Using data from the recently launched imaging X-ray Polarimetry Explorer (IXPE) orbital observatory, researchers on Wednesday offered an explanation for how these jets become so luminous: subatomic particles called electrons are energized by shock waves. that move at supersonic speed away from the black hole.

The researchers studied an exotic object called a blazar at the center of a large elliptical galaxy, Markarian 501, located about 460 million light-years from Earth in the constellation of Hercules. A light year is the distance that light travels in one year, 9.5 trillion kilometers.

Blazars are a subset of objects called quasars that are powered by supermassive black holes that feed on gas and other material at the center of galaxies and send two jets of particles in opposite directions into space. Blazars are oriented so that one of their two jets, from our vantage point on Earth, is coming straight at us.

“Blazars are the most persistently bright objects in the observable universe. They are the most energetic, they have the biggest and scariest black holes. Everything that happens around them is very fascinating,” said astronomer Yannis Liodakis of the Finnish Center for ESO Astronomy, lead author of the research published in the journal Nature.

Scientists have long sought to understand how the jets launched by blazars become so luminous, and the behavior of the particles in them. The jets from this blazar extend to a distance of approximately one million light-years.

The IXPE, launched last December in a collaboration between the US space agency, Nasa, and the Italian Space Agency, measures the brightness and polarization – a property of light that involves the orientation of electromagnetic waves – of light in X-rays from sources cosmic. Different phenomena, such as shock waves or turbulence, have polarization “signatures”.

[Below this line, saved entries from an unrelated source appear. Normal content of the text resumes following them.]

-- ==== Sys2Proof/Machine/Array.lean ====
section
/-! DEFINITION. What the matrix array computes and when it changes state: multiply mode, count mode, folds, drains, images, perform points and their events (R33 to R45, R140 to R170). -/

namespace Sys2Proof.Machine

/-! ### Tables walked in order -/

/-- The table with the entries at rising numbers changed; d stands for an entry that is not listed. -/
def fupdate {α : Type} (d : α) (f : Nat → α → α) : List Nat → FMap α → FMap α
  | [], m => m
  | k :: ks, m =>
    let pre := m.takeWhile fun e => decide (e.1 < k)
    match m.dropWhile fun e => decide (e.1 < k) with
    | [] => pre ++ (k, f k d) :: fupdate d f ks []
    | e :: r => pre ++ if e.1 = k then (k, f k e.2) :: fupdate d f ks r else (k, f k d) :: fupdate d f ks (e :: r)

/-- A dimension field: 0 is 128 (R80). -/
def dim (m : BitVec 7) : Nat := if m = 0 then 128 else m.toNat

/-- The numbers of the cells (i, j) with i < m and j < n, rising. -/
def cellsIn (m n : Nat) : List Nat := (List.range m).flatMap fun i => (List.range n).map fun j => 128 * i + j

/-! ### Slices and scales -/

/-- Bytes of a k-slice of a number of elements of a width (R150). -/
def sliceLen (count width : Nat) : Nat := 64 * ((count * width + 511) / 512)

/-- The k-steps per array cycle (R151). -/
def stepsPerCycle (width : Nat) : Nat := if width = 16 then 1 else if width = 8 then 2 else 4

/-- The block size of a command (R33, R160). -/
def blockSize (scm : Scm) (k : Nat) : Nat :=
  match scm with
  | .none => k
  | .b32 => 32
  | .b16 => 16

/-- The scale blocks a command claims groups for (R155, R160). -/
def blocksOf (scm : Scm) (k : Nat) : Nat :=
  match scm with
  | .none => 0
  | .b32 => k / 32
  | .b16 => k / 16

/-- The combined offset of cell (i, j) in block b (R33, R155). -/
def offsetAt (ga gb : List (List Nat)) (b i j : Nat) : Int :=
  match ga[b]?, gb[b]? with
  | some x, some y => (x.getD i 127 : Int) + (y.getD j 127 : Int) - 254
  | _, _ => 0

/-- Slice numbers 0 to k - 1 as read, each as one number. -/
def slicesOf (m : FMap (List Byte)) (k : Nat) : List Nat := (List.range k).map fun x => leNat (fget [] m x)

/-- Elements of one row or column over all slices. -/
def column (width : Nat) (slices : List Nat) (i : Nat) : List Nat :=
  slices.map fun x => x / 2 ^ (width * i) % 2 ^ width

/-! ### Multiply mode (R153, R154) -/

/-- A product with its scale offset. -/
def scaledProduct (x : FVal × FVal × Int) : Option FVal :=
  match mulExact x.1 x.2.1 with
  | some (.fin n m e) => some (.fin n m (e + x.2.2))
  | v => v

/-- The exact sum of finite values; the first stands alone. -/
def sumFinite : List FVal → Bool × Nat × Int
  | [] => (false, 0, 0)
  | v :: r => r.foldl (fun a x => match x with
      | .fin n m e => addDyadic .rne a.1 a.2.1 a.2.2 n m e
      | _ => a) (match v with
      | .fin n m e => (n, m, e)
      | _ => (false, 0, 0))

/-- The sum of one group of products, rounded (R89, R153). -/
def groupSum (xs : List (FVal × FVal × Int)) : Nat × Flags :=
  let ops := xs.flatMap fun x => [x.1, x.2.1]
  if ops.any FVal.isSnan then (Fmt.fp32.qnan, fIV)
  else if ops.any FVal.isNan then (Fmt.fp32.qnan, 0)
  else
    let ps := xs.filterMap scaledProduct
    let infs := ps.filterMap fun p => match p with
      | .inf n => some n
      | _ => none
    if ps.length ≠ xs.length ∨ infs.contains true ∧ infs.contains false then (Fmt.fp32.qnan, fIV)
    else match infs with
      | n :: _ => (Fmt.fp32.infCode n, 0)
      | [] => let v := sumFinite ps; roundF .fp32 .rne v.1 v.2.1 v.2.2

/-- A group added to the accumulator. -/
def addGroup (xs : List (FVal × FVal × Int)) (acc : Nat × Flags) : Nat × Flags :=
  let g := groupSum xs
  let r := fAdd .fp32 .rne acc.1 g.1
  (r.1, acc.2 ||| g.2 ||| r.2)

/-- The k-steps of one cell in groups of four. -/
def mmaGroups : List (FVal × FVal × Int) → Nat × Flags → Nat × Flags
  | a :: b :: c :: d :: r, acc => mmaGroups r (addGroup [a, b, c, d] acc)
  | [], acc => acc
  | xs, acc => addGroup xs acc

/-- Flags of FPCTL's layout as ASTAT holds them: IV OF IX (R154, R169). -/
def astatFlags (f : Flags) : BitVec 5 :=
  (if f &&& fIV = 0 then 0 else 4) ||| (if f &&& fOF = 0 then 0 else 2) ||| (if f &&& fIX = 0 then 0 else 1)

The researchers found evidence that jet particles become energized when hit by a shock wave that propagates outwards within the stream and emits X-rays as they accelerate. A shock wave is produced when something moves faster than the speed of sound through a medium like air — like a supersonic jet flying through Earth’s atmosphere — or a region with particles and magnetic fields called plasma, as in this one. case.

“The light we see from the jets comes from electrons,” said Boston University astrophysicist Alan Marscher, co-author of the study. “X-rays of the type we observed in Markarian 501 can only come from extremely high-energy electrons.”

The driving force behind this drama is a black hole, an extraordinarily dense object with such powerful gravity that not even light can escape. The supermassive black hole at the center of Markarian 501 has a mass around a billion times the mass of our Sun — about 200 times more than the mass of Sagittarius A*, the Milky Way’s supermassive black hole.

“Black holes are unique laboratories for studying fundamental physics under extreme conditions that we cannot reproduce on Earth,” said Liodakis.

“However, before we can use them as such, we need to understand all the physical processes that occur. We’ve been observing high-energy light from these sources for many years, and we had some theories of how the particles that emit this light would be energized. The capabilities of X-ray polarization at IXPE allowed us for the first time to directly test our theories,” said Liodakis.